_Exercise aim_.
Take the entries below and print only the lines from the one with "t.bg.mutex = .free ∧ t.lastTo" through the one with "(∀ s t : State, step", exactly as they stand, both ends included.

*** Exercise input ***

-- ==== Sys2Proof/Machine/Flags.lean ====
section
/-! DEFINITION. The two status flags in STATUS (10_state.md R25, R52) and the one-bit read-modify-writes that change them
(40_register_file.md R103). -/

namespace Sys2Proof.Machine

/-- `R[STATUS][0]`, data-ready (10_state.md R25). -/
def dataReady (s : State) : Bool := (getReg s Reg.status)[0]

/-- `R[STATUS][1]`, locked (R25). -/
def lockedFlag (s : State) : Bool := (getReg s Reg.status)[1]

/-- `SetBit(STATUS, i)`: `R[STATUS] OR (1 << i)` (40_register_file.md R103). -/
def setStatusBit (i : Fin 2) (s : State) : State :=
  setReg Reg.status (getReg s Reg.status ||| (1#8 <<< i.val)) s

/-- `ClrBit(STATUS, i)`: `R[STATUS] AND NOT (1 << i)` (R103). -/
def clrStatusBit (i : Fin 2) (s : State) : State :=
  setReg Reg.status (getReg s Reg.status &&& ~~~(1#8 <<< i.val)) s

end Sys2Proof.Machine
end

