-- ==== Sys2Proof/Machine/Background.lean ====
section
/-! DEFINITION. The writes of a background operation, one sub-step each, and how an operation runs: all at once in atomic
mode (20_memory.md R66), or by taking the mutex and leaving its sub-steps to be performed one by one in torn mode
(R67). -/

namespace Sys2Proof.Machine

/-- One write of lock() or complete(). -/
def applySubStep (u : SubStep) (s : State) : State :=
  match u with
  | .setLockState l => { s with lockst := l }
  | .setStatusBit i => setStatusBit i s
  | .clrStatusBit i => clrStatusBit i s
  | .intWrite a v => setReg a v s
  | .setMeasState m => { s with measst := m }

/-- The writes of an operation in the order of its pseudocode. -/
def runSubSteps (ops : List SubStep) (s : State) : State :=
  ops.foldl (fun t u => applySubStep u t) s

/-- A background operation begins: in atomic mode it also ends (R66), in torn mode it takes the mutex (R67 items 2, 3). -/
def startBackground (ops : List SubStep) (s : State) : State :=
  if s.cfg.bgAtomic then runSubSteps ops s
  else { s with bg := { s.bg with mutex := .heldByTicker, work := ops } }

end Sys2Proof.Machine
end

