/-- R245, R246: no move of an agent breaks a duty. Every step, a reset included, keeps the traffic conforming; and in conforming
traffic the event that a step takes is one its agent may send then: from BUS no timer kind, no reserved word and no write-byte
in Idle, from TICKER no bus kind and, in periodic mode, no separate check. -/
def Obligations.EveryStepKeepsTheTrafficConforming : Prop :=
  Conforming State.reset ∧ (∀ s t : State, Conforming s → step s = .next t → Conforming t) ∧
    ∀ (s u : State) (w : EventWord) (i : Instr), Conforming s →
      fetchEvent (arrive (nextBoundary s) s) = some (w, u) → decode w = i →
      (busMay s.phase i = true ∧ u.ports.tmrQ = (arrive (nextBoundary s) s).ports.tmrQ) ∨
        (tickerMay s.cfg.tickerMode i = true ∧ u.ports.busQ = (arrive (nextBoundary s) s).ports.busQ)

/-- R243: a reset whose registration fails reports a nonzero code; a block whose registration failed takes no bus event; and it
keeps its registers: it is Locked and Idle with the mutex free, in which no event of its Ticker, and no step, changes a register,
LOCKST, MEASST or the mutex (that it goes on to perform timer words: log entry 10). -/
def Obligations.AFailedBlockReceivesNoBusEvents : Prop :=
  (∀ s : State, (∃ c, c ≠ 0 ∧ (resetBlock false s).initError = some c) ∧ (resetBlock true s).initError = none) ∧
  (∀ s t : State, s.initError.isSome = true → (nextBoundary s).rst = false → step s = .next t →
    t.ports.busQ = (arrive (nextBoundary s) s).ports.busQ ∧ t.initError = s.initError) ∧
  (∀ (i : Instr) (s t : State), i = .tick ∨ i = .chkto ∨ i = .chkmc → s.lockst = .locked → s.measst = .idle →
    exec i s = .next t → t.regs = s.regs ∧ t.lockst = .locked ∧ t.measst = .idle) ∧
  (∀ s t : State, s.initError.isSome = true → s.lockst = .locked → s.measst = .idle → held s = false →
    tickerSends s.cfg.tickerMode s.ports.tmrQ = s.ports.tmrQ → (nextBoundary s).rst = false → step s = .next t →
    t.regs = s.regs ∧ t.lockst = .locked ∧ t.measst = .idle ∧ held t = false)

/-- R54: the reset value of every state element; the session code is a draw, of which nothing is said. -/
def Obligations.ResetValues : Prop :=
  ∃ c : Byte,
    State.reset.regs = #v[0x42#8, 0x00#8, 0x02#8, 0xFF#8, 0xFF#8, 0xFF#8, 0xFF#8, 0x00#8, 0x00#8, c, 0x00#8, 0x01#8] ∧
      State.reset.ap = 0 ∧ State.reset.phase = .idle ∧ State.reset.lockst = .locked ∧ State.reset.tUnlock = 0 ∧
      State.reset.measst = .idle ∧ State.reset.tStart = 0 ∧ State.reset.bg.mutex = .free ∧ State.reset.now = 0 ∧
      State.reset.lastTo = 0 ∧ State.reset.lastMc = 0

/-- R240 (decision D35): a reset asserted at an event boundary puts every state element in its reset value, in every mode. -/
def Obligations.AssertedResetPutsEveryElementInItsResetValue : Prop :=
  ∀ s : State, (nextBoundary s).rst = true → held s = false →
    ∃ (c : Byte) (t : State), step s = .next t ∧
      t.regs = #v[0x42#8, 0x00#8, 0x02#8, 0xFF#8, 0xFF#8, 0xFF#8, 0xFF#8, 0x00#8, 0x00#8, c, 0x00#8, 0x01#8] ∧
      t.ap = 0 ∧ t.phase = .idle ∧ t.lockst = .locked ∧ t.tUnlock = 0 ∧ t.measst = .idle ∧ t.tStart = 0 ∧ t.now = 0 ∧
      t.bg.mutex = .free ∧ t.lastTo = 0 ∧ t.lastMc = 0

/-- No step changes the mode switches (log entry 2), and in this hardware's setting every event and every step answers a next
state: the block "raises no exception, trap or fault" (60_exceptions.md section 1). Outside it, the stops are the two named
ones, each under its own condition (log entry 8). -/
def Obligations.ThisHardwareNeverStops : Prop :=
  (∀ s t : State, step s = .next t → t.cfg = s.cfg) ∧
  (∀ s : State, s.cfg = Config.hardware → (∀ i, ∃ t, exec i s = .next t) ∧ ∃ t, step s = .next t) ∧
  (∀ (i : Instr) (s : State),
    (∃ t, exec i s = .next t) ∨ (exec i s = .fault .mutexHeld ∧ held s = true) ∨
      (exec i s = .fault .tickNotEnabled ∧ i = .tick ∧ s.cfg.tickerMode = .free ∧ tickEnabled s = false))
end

*** End of Exercise input ***

_Answer box_.
      t.bg.mutex = .free ∧ t.lastTo = 0 ∧ t.lastMc = 0

/-- No step changes the mode switches (log entry 2), and in this hardware's setting every event and every step answers a next
state: the block "raises no exception, trap or fault" (60_exceptions.md section 1). Outside it, the stops are the two named
ones, each under its own condition (log entry 8). -/
def Obligations.ThisHardwareNeverStops : Prop :=
  (∀ s t : State, step s = .next t → t.cfg = s.cfg) ∧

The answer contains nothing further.